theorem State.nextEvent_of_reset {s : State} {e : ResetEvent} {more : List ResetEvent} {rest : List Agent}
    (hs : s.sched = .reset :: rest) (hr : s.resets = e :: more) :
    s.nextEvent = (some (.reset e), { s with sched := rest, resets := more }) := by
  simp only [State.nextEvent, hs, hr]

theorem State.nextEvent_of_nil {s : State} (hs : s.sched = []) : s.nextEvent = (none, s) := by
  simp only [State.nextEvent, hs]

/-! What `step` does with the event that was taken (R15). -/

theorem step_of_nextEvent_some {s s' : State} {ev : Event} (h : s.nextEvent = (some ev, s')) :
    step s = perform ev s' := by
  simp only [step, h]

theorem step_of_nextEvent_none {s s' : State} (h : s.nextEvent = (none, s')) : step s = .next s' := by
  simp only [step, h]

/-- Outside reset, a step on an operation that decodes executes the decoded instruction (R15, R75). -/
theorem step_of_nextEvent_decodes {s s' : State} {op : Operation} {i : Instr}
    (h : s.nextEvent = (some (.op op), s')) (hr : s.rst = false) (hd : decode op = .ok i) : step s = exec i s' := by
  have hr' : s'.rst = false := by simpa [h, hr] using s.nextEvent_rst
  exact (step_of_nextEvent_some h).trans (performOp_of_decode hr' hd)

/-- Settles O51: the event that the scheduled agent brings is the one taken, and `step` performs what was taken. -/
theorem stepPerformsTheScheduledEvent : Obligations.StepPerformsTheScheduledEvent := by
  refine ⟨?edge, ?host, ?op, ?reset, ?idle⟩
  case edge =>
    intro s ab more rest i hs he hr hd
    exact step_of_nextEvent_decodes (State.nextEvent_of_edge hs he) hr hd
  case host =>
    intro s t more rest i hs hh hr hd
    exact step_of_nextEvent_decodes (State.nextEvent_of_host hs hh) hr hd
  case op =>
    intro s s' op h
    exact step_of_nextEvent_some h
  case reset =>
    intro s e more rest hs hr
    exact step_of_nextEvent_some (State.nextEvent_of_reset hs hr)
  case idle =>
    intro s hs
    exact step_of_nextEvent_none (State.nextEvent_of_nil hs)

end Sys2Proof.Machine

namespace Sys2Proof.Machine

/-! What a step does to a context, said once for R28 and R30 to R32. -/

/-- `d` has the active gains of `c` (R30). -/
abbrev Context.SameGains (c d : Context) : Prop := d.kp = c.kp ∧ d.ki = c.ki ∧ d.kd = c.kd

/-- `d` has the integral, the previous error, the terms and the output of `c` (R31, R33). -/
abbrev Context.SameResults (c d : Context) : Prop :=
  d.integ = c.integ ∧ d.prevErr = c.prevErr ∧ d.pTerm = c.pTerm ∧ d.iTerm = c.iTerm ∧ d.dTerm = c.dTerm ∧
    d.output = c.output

**Work to complete**
Beginning with the line that holds "abbrev Context.SameGains (c" and ending with the last line of the listing, output every line exactly. Leave out everything else.

**Reply to the task**
abbrev Context.SameGains (c d : Context) : Prop := d.kp = c.kp ∧ d.ki = c.ki ∧ d.kd = c.kd

/-- `d` has the integral, the previous error, the terms and the output of `c` (R31, R33). -/
abbrev Context.SameResults (c d : Context) : Prop :=
  d.integ = c.integ ∧ d.prevErr = c.prevErr ∧ d.pTerm = c.pTerm ∧ d.iTerm = c.iTerm ∧ d.dTerm = c.dTerm ∧
    d.output = c.output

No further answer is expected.